[BRIEF]
In the data below, find every line with the string "saveThese" and pull it out.

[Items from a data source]
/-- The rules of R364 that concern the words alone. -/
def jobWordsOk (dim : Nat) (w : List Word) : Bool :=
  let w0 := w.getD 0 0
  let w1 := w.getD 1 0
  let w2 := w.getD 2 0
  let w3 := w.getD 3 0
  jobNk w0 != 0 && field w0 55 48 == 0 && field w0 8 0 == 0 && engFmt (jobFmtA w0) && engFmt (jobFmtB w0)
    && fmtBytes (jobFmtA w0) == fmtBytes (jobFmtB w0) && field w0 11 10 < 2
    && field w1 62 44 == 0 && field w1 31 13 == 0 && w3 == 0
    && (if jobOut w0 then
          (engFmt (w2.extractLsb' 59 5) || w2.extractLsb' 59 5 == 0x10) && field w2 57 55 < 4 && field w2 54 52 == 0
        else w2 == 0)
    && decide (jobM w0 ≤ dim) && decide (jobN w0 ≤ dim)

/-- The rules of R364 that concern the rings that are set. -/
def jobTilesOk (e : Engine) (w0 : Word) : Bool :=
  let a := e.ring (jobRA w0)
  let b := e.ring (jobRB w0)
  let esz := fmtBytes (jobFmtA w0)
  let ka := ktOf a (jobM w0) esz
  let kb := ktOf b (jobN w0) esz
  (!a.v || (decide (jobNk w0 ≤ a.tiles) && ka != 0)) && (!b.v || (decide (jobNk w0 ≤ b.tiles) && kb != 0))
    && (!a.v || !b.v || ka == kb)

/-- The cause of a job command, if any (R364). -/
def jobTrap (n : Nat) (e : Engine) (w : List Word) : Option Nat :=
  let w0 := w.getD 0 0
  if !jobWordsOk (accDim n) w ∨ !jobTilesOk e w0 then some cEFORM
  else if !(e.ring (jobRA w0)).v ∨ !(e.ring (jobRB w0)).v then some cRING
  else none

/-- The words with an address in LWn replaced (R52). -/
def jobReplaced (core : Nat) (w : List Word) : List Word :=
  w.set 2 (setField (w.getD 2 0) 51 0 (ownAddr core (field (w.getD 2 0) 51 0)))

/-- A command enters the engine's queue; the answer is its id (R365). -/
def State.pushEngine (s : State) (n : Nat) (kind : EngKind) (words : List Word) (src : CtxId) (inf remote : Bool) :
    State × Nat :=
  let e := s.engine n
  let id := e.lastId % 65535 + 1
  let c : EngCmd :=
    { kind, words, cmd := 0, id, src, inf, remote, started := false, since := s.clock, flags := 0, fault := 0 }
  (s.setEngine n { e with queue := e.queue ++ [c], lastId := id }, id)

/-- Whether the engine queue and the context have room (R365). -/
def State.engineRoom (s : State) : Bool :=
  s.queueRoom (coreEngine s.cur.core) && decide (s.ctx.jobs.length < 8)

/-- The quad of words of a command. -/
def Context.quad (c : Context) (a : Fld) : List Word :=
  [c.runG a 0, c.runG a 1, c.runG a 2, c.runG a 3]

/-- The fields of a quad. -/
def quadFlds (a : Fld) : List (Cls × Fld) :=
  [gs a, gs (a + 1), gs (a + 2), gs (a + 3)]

...

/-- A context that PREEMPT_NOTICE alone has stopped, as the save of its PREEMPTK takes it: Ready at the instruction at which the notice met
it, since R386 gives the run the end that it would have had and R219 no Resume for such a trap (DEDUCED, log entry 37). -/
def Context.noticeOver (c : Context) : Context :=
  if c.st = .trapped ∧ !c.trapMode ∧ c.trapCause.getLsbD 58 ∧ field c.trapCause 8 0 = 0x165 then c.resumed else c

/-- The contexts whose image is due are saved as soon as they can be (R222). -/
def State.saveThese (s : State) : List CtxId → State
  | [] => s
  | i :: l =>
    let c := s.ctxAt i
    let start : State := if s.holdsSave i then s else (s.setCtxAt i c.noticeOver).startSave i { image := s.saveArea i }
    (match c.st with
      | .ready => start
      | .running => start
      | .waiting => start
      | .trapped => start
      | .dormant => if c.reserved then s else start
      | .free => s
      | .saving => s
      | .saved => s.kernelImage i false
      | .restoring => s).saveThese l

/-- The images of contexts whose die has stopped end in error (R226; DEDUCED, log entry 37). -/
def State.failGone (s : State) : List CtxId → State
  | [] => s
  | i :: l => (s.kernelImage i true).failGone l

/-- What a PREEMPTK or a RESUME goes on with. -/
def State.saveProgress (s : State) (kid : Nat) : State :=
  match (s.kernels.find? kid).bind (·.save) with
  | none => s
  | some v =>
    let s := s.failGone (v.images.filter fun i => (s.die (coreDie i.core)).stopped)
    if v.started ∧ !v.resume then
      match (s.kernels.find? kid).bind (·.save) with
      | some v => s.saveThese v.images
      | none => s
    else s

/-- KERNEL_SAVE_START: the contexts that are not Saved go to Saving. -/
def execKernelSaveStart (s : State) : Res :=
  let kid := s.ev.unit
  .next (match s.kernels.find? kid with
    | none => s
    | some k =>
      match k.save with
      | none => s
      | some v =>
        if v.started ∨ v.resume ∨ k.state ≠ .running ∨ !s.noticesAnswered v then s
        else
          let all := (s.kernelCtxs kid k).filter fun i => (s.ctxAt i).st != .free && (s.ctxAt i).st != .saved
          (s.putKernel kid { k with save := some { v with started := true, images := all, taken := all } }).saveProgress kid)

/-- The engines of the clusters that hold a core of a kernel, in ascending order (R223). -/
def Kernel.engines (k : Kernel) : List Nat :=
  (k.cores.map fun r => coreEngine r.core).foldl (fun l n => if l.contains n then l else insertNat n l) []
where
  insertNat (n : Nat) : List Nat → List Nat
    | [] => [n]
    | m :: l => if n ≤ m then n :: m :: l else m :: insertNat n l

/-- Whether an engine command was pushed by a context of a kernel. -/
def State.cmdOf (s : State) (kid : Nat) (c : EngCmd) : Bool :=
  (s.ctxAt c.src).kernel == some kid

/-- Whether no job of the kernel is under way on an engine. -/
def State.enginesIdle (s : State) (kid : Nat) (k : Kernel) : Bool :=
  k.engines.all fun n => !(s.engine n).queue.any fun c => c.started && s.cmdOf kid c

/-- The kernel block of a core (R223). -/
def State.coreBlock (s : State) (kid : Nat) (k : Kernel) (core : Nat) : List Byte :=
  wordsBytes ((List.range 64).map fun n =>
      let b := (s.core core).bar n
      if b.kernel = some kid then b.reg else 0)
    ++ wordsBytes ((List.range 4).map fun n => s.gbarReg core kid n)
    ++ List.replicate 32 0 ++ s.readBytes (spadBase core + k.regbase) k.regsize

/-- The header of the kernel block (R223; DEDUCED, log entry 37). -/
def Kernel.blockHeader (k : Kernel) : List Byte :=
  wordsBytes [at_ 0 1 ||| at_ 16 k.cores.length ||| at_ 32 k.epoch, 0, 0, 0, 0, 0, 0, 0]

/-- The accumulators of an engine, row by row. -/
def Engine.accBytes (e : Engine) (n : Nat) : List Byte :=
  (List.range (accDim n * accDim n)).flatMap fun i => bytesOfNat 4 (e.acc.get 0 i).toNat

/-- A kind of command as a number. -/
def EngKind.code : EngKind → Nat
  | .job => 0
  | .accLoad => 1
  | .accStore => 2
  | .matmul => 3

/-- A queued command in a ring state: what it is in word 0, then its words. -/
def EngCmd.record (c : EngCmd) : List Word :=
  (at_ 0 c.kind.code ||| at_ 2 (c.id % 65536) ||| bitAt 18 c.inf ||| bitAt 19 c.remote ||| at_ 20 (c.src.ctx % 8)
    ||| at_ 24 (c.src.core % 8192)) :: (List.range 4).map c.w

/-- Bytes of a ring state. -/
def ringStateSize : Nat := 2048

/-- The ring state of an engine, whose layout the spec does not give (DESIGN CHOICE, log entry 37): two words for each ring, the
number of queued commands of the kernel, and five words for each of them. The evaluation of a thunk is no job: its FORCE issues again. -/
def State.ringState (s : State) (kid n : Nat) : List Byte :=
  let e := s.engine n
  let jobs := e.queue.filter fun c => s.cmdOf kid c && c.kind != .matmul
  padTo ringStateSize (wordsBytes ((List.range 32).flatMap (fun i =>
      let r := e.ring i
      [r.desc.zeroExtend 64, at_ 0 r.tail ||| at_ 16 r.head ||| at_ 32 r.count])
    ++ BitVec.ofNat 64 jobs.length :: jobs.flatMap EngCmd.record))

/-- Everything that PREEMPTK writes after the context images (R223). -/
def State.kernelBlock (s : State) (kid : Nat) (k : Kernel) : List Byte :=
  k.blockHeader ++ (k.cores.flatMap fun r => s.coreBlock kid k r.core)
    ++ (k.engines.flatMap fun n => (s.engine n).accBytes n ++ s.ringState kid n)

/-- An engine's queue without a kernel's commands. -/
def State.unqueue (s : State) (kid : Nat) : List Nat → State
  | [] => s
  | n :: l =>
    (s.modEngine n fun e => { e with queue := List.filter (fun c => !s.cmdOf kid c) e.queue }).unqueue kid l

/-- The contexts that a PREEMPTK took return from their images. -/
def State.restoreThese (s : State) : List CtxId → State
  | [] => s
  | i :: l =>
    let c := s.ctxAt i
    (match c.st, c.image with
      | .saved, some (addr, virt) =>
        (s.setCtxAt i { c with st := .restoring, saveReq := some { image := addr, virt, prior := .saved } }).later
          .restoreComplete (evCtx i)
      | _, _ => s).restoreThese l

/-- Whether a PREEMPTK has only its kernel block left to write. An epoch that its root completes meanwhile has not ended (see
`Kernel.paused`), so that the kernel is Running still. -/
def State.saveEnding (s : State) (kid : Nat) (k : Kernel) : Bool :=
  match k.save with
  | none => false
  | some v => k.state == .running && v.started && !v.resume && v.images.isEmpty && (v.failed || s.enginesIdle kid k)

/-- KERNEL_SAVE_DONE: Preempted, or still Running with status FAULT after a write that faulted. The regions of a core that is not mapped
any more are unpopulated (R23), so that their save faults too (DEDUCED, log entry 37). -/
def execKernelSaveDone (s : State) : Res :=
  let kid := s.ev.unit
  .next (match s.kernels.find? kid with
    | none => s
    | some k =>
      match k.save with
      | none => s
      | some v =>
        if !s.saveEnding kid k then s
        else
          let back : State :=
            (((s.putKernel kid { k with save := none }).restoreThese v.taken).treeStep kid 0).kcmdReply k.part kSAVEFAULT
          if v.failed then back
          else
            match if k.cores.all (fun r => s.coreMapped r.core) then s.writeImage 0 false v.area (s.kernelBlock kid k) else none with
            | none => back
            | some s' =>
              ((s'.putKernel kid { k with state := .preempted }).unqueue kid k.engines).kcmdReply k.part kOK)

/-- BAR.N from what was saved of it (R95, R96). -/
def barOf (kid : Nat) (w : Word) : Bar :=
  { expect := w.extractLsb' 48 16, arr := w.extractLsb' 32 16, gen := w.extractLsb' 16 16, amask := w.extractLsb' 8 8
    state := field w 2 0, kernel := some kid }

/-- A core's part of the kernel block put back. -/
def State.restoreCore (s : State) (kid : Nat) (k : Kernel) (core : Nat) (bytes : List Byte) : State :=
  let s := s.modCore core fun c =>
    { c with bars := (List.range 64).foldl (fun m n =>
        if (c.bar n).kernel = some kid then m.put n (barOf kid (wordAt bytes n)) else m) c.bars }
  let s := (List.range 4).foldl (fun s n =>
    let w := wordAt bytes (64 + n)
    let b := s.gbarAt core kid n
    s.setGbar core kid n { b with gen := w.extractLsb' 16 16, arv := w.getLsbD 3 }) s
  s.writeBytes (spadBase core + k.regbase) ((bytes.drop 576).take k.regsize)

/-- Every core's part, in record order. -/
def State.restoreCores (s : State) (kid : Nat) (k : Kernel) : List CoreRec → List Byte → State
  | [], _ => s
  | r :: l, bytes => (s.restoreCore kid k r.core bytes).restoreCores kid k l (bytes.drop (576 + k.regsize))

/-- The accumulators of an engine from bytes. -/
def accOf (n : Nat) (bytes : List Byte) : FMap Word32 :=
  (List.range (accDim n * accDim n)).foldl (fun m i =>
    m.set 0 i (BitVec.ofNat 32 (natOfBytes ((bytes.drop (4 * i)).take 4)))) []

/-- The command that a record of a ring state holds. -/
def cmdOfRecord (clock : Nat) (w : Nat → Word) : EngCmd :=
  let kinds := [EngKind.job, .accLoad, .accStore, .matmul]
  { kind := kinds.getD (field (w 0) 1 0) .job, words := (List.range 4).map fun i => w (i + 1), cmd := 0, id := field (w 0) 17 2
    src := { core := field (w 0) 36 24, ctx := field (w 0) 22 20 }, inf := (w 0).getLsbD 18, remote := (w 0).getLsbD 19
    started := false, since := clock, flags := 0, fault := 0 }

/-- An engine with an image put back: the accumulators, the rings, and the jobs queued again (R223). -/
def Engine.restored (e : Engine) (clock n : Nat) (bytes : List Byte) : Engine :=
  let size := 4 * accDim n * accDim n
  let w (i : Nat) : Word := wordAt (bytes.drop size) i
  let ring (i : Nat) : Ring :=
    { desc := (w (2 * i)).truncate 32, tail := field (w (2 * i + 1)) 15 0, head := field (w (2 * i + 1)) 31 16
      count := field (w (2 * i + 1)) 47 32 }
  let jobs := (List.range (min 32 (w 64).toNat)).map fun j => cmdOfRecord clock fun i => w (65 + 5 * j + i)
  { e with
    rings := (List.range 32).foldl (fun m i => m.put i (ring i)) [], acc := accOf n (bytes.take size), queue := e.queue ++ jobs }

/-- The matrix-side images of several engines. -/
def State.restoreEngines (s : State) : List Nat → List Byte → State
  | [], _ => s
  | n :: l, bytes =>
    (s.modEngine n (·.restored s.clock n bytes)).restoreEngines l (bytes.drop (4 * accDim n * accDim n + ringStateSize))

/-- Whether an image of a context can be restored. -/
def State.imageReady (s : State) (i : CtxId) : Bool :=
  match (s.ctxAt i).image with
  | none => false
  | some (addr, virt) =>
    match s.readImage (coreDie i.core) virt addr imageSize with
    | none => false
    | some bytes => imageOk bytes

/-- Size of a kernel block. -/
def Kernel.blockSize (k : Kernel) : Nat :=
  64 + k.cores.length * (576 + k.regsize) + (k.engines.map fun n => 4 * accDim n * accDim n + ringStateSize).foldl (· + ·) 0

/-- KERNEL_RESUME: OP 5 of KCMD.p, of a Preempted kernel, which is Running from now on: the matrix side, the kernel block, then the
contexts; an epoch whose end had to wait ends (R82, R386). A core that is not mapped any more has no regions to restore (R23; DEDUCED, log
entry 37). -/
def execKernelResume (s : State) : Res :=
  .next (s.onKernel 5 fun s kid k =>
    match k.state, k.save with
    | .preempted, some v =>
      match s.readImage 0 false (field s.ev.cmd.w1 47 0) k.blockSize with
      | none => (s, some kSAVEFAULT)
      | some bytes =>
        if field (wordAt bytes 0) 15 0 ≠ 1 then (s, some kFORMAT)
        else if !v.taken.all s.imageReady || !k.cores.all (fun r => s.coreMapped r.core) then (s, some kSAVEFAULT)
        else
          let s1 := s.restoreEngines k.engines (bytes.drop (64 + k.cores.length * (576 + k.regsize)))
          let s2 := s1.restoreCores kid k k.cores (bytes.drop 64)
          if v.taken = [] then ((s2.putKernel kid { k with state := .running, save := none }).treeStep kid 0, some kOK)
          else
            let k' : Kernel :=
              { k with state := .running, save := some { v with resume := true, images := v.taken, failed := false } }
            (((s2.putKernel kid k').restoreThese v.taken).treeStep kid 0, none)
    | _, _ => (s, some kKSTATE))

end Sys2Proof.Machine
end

---

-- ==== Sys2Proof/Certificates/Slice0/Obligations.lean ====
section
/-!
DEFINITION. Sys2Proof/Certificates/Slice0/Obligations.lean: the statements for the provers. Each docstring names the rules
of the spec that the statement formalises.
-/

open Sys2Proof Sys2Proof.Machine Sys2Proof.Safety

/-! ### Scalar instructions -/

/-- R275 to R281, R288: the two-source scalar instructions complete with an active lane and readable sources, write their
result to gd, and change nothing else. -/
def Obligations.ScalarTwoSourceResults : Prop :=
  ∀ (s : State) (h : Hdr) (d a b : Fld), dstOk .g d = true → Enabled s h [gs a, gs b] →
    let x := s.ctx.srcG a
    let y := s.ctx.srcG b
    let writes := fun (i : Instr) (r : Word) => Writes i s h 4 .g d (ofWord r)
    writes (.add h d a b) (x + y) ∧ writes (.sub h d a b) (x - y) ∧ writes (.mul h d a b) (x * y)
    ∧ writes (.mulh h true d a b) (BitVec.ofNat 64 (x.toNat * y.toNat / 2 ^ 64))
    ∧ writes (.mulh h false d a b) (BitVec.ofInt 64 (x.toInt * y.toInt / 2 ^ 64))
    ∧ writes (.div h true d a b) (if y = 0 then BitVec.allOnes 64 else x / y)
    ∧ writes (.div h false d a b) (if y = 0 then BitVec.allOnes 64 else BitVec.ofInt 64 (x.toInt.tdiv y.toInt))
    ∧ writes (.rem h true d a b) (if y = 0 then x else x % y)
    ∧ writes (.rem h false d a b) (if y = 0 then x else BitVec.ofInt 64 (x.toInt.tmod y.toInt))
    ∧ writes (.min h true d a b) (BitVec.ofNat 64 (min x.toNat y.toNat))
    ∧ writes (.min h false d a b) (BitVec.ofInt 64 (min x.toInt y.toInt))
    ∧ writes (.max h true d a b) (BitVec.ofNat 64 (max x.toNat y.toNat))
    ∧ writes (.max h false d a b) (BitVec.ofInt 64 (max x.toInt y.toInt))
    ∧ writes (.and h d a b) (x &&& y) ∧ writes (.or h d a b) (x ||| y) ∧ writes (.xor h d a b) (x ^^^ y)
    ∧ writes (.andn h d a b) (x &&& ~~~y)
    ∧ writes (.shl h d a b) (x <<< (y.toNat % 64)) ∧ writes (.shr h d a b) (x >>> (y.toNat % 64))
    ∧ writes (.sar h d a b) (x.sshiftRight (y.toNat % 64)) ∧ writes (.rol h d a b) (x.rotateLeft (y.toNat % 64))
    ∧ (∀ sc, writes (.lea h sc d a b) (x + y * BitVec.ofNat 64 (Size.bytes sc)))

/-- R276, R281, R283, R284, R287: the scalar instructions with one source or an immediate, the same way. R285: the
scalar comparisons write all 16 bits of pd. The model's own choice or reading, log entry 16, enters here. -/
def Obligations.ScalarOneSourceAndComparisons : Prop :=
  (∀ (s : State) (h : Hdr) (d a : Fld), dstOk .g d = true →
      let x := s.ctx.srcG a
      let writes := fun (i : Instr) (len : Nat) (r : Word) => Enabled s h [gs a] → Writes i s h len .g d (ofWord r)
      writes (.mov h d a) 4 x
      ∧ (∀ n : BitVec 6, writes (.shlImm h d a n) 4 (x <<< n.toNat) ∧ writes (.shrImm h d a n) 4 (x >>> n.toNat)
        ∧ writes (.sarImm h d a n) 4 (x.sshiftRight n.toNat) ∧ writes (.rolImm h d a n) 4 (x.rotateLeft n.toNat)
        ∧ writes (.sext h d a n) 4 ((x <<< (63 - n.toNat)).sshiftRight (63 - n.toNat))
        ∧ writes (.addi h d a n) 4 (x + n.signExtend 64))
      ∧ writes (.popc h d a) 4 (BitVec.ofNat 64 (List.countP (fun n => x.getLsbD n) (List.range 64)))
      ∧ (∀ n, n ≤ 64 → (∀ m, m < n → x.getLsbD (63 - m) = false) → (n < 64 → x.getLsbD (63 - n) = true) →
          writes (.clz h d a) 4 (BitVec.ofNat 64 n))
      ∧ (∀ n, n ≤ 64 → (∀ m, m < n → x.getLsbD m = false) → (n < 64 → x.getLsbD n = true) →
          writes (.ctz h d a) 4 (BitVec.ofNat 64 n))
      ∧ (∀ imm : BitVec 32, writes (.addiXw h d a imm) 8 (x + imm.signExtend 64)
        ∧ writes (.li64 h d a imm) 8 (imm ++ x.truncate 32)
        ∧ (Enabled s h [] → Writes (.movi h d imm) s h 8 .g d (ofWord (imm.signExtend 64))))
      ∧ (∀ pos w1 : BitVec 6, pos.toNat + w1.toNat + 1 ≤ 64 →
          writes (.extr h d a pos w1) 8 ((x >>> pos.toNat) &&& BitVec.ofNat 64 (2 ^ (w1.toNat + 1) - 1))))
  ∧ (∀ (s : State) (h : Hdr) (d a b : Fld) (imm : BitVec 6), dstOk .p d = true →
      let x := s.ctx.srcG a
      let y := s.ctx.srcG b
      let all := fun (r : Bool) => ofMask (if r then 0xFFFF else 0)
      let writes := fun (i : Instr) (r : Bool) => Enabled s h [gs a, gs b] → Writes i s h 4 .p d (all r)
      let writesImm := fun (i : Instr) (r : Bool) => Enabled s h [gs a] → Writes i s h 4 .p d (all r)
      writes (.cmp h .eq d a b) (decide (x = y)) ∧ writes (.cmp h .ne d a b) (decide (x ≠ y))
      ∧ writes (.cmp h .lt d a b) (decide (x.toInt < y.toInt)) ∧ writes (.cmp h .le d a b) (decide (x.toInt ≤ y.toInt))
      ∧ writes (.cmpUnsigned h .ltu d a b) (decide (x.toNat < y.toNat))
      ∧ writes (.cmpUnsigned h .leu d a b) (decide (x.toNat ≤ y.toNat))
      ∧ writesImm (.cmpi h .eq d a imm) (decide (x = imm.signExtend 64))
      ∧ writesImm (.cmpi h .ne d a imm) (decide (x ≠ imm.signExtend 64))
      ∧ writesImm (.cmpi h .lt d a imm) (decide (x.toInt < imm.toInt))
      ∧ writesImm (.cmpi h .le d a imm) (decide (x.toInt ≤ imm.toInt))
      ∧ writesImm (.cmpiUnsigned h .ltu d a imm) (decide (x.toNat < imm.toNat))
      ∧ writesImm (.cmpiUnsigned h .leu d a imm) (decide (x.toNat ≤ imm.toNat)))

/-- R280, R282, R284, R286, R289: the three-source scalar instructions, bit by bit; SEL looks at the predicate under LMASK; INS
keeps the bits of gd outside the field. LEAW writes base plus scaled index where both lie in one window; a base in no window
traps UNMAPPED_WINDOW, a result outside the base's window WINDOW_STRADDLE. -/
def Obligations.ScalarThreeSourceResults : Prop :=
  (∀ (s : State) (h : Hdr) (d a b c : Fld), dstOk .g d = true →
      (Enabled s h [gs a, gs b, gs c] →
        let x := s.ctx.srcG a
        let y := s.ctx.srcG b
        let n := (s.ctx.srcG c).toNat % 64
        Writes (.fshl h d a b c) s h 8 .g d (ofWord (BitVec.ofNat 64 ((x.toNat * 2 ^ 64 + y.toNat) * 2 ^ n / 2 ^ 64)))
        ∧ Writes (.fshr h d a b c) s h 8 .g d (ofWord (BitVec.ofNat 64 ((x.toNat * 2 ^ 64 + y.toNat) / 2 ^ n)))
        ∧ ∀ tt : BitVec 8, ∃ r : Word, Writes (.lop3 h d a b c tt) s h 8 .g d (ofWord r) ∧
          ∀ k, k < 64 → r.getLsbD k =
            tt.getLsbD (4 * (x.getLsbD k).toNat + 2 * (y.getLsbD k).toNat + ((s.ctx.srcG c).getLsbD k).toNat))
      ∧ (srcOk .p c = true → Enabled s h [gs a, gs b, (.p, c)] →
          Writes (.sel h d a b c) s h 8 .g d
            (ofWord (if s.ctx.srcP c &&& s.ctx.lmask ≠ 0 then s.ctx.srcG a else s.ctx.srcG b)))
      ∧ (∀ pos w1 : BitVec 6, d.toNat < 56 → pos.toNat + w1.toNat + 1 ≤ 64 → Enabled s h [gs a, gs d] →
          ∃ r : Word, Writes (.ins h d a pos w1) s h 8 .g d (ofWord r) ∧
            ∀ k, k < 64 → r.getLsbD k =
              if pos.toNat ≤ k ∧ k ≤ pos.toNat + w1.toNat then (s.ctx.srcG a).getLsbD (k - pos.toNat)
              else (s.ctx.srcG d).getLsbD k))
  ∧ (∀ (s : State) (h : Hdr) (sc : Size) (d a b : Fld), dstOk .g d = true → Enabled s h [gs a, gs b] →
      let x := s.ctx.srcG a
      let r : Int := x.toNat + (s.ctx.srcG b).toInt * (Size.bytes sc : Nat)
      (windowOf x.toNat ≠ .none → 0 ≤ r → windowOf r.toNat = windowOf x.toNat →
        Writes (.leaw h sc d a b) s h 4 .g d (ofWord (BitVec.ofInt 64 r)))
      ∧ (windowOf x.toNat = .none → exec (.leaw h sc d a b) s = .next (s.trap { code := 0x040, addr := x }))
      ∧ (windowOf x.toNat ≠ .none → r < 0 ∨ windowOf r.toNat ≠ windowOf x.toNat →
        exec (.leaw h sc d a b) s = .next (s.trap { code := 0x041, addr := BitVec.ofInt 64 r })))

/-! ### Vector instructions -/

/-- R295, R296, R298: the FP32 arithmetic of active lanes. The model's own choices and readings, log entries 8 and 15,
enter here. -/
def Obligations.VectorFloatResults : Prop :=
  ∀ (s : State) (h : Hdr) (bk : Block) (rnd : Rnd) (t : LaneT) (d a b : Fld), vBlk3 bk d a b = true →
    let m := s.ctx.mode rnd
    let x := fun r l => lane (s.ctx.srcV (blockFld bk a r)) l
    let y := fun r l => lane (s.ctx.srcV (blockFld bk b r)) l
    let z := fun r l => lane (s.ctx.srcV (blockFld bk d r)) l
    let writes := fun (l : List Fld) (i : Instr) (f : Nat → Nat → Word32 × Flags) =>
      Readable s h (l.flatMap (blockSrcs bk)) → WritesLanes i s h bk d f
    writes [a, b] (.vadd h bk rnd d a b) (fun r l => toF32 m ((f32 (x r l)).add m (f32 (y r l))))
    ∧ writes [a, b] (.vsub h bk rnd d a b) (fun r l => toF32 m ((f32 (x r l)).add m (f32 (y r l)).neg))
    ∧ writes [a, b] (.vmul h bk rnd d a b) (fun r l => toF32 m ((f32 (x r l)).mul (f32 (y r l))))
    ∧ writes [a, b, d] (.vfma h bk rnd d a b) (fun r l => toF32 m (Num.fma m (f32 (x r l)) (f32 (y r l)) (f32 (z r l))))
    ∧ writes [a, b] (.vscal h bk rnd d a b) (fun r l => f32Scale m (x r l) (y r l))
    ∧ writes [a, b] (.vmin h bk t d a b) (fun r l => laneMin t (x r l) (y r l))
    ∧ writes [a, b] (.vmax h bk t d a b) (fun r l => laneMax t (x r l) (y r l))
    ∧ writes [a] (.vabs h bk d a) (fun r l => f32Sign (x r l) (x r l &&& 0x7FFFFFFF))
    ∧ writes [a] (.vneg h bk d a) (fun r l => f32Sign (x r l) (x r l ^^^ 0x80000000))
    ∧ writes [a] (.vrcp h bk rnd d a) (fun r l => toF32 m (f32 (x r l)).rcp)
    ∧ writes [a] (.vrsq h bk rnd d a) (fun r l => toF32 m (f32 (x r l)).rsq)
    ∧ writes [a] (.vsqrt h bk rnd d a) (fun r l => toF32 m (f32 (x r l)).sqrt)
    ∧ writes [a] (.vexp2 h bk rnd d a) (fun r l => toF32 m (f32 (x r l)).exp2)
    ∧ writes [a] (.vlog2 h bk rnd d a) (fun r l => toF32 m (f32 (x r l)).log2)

[TASK RESULT]
def State.saveThese (s : State) : List CtxId → State
      | .restoring => s).saveThese l
      | some v => s.saveThese v.images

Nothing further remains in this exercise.